Someone successfully used sleep restriction. That protocol did not work for me, but it may for you. Someone else referred you to a book on fragmented sleep which I am going to look into also. Just don't give up. There will be improvement. At some point you will have major improvement and it will feel like perfection!

Hey, thank you so much for the heartfelt reply and morale boost, Greenbean. I am very grateful. Your account of fear and anxiety being pivotal to how insomnia manifests is exactly how the author describes it in the book that was recommended by yrnkrn. I found just avoiding as much light as possible hours before bedtime tremendously helpful for falling asleep earlier and sleeping longer. However, I haven't found sleep hygiene to help with the awakenings at all. I also don't have too much anxiety about falling asleep nor awaking from sleep. I used to, but I'm kind of past that. It's sort of like despair now. Though you're right about not letting the dread of poor sleep/(schedule) loom over and enthrall the schedule that is your life, which is something else that the author noted in the book. That is something to keep in mind. I do hope for the best but I am prepared for the worst everyday. 

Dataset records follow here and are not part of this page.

-- ==== Sys2Proof/Machine/Commit.lean ====
section
/-!
DEFINITION. Machine/Commit.lean: shadows and commits (R50 to R53): the write of COMMIT, the check and activation at the boundary by
kind of page (R62, R93, R98, R99, R140, R141, R154, R298, R368, R369, R391, R430), and the two releases (R52, R186).
-/
namespace Sys2Proof.Machine

/-! ## The go write (R50, R51, R52) -/

/-- Every shadowed field of a page with its elements. -/
def shadowed (p : PageId) : List (Fld × Nat) :=
  ((blockFlds p.kind).filter (fun f => f.acc == .rws)).flatMap (fun f => (List.range f.count).map (fun j => (f, j)))

/-- The shadow values of a page as they stand. -/
def State.shadows (s : State) (p : PageId) : List (RegKey × Nat) :=
  (shadowed p).map (fun fj => (fj.1.key p.inst fj.2, s.getShadow fj.1 p.inst fj.2))

/-- A write of the COMMIT word (R50, R51). -/
def State.commitWrite (s : State) (fn : Nat) (p : PageId) (v : Nat) : State :=
  let b := bits v 15 8
  let s := if b ≤ 5 then s.set (.COMMIT_boundary p.kind) p.inst 0 b else s
  let s := (s.set (.COMMIT_cmp p.kind) p.inst 0 (bits v 20 16)).set (.COMMIT_hold p.kind) p.inst 0 (b2n (bit v 24))
  if !bit v 0 || s.commitPending p then s
  else if !p.kind.boundaries.contains b then s.code p fn 0x20 0x03
  else { s with commits := s.commits ++ [⟨p, fn, b, bits v 20 16, !bit v 24, s.shadows p, false⟩] }

/-! ## Checks at the boundary -/

/-- The value that a commit gives a field. -/
def State.newVal (s : State) (r : CommitRec) (f : Fld) (j : Nat := 0) : Nat :=
  (cellGet r.vals (f.key r.page.inst j)).getD (s.get f r.page.inst j)

/-- Does a commit change one of these fields? -/
def State.commitChanges (s : State) (r : CommitRec) (l : List (Fld × Nat)) : Bool :=
  l.any (fun fj => s.newVal r fj.1 fj.2 != s.get fj.1 r.page.inst fj.2)

/-- The shadowed fields of a CAP context that are no source settings (R98). -/
def capLive : List Fld := [.CAP_STRIPE_CFG_settle_stripes, .CAP_GRP_ALIGN_align_us]

/-- Does a commit on the CAP shared page break R99, and with which code? -/
def State.trigCode (s : State) (r : CommitRec) : Option Nat :=
  let cams := List.range 12
  let set (n : Nat) : Bool := s.commitChanges r [(.CAP_TRIG_MODE_mode, n), (.CAP_TRIG_PERIOD, n), (.CAP_TRIG_ORIGIN_low, n), (.CAP_TRIG_ORIGIN_high, n)]
  if cams.any (fun n => set n && !(s.camEnabledIn n).isEmpty) then some 0x20
  else if cams.any (fun n => s.newVal r .CAP_TRIG_MODE_mode n != 0 && s.camRaw n) then some 0x22
  else none

/-- Does an enabled bank break R368? -/
def State.bankBreaks (s : State) (r : CommitRec) (b : Nat) : Bool :=
  let last := s.newVal r .EJT_BANK_CFG_first b + s.newVal r .EJT_BANK_CFG_count b
  s.newVal r .EJT_BANK_CFG_enable b != 0 &&
  ((if bit (s.newVal r .EJT_OUT_PATH) b then s.newVal r .EJT_VP_LEN_len (s.newVal r .EJT_BANK_CFG_port b) < last else 16 < last) ||
    s.newVal r .EJT_BANK_PITCH b == 0)

/-- Do the speed bounds of a commit break R369? -/
def State.boundsBreak (s : State) (r : CommitRec) : Bool :=
  let lo := s.newVal r .EJT_SPEED_MIN
  let hi := s.newVal r .EJT_SPEED_MAX
  !posFinite lo || !posFinite hi || !posFinite (s.newVal r .EJT_SPEED_FIX) || f32Lt hi lo

/-- The code with which a commit is discarded at its boundary, if a check fails. -/
def State.commitCode (s : State) (r : CommitRec) : Option Nat :=
  let i := r.page.inst
  match r.page.kind with
  | .lan =>
    if s.newVal r .LAN_MODE_mode == 1 &&
      s.connRefused i (s.newVal r .LAN_MODE_cam) (s.newVal r .LAN_MODE_width) (s.newVal r .LAN_MODE_index) then some 0x10 else none
  | .capCtx =>
    if s.isOn (.CTRL_enable .capCtx) i && s.commitChanges r ((shadowed r.page).filter (fun fj => !capLive.contains fj.1)) then some 0x22
    else none
  | .cap => s.trigCode r
  | .lnpCtx =>
    if (List.range 16).any (fun k => !fIsFin (s.newVal r .LNP_CH_MUL k)) then some 0x31
    else if s.lnpSetBreaks i (lnpSetOf (fun f j => s.newVal r f j)) then some 0x30
    else none
  | .memPart =>
    let res := s.newVal r .MEM_BW_RES
    if s.bwBreaks i (s.get .MEM_PART_MASK i) (min res 25600) (min (s.newVal r .MEM_BW_CEIL) 25600) (s.regionOn i) || (s.partIsBe i && res != 0)
    then some 0x82 else none
  | .ejt => if (List.range 8).any (fun b => s.bankBreaks r b) then some 0xA0 else if s.boundsBreak r then some 0xA1 else none
  | .fio => if s.newVal r .FIO_THR_on ≤ s.newVal r .FIO_THR_broken then some 0xB0 else none
  | _ => none

/-! ## Activation (R53, R93, R141, R373) -/

/-- The captured values become active together. -/
def State.putVals (s : State) (r : CommitRec) : State :=
  s.forEach (shadowed r.page) (fun s fj => s.set fj.1 r.page.inst fj.2 (s.newVal r fj.1 fj.2))

/-- A commit whose checks have passed becomes active: the block takes the values and GEN counts. -/
def State.activateCommit (s : State) (r : CommitRec) : State :=
  let i := r.page.inst
  let moved := s.commitChanges r (shadowed r.page)
  let s := if r.page.kind == .lnpCtx then s.keepGen i else s
  let s := (s.putVals r).countWrap (.GEN r.page.kind) i 0 1
  match r.page.kind with
  | .lan => if moved then (s.dropLock i).peerFollow i else s
  | .lnpCtx => s.dropGens i
  | .memPart => if r.boundary = 2 then s.set .BWX_CEIL i 0 (s.bwReg .MEM_BW_CEIL i) else s
  | .ejt => s.reserveAll
  | _ => s

/-- A released commit of a page reaches its boundary (R50 to R53): it is discarded whole with a code, waits for a settings set
(R141), or becomes active. -/
def State.commitReached (s : State) (p : PageId) : State :=
  match s.commits.find? (fun r => r.page == p && r.released) with
  | none => s
  | some r =>
    let t := { s with commits := s.commits.filter (fun c => c.page != p) }
    match s.commitCode r with
    | some c => t.code p r.fn 0x20 c
    | none =>
      if !(p.kind == .lnpCtx && s.gensFull p.inst) then t.activateCommit r
      else if r.waits then s
      else ({ s with commits := s.commits.map (fun x => if x.page == p then { x with waits := true } else x) } : State).raise p 3

/-! ## Releases (R52, R186) -/

/-- The held commits of some pages are released. -/
def State.releaseCommits (s : State) (ok : PageId → Bool) : State :=
  { s with commits := s.commits.map (fun r => if ok r.page then { r with released := true } else r) }

/-- A write of 1 to MGT_COMMIT_RELEASE. -/
def State.releaseEverything (s : State) : State :=
  (s.releaseCommits (fun _ => true)).forEach (List.range 8) (fun s p => s.releaseLoads p)

/-- A write of 1 to CMD_COMMIT_RELEASE of a partition's page. -/
def State.releasePart (s : State) (p : Nat) : State :=
  (s.releaseCommits (fun g => s.owner g == some p)).releaseLoads p

end Sys2Proof.Machine
end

You're right that it is necessary to stop the psychological positive feedback loops that amplify and emerge from disturbed sleep feeding back onto itself. Given my craniofacial deficiencies which have been confirmed by doctors, my medical/dental history, and what I'm seeing in this thread, I do suspect that the disturbances are largely SDB-related. Someone posted a good analogy by Barry Krarkow (or he himself did) comparing our sleep breathing to heartbeat in that much like your heartbeat, you would urgently treat the stoppages, but you also wouldn't for a second dismiss the arrhythmias which are just as critical to sustaining the temporary life-form of sleep. CPAP it seems just isn't sensitive enough to these arrhythmias and that's why some people are aroused/wake up many times despite therapy that's treating the longer disruptions. 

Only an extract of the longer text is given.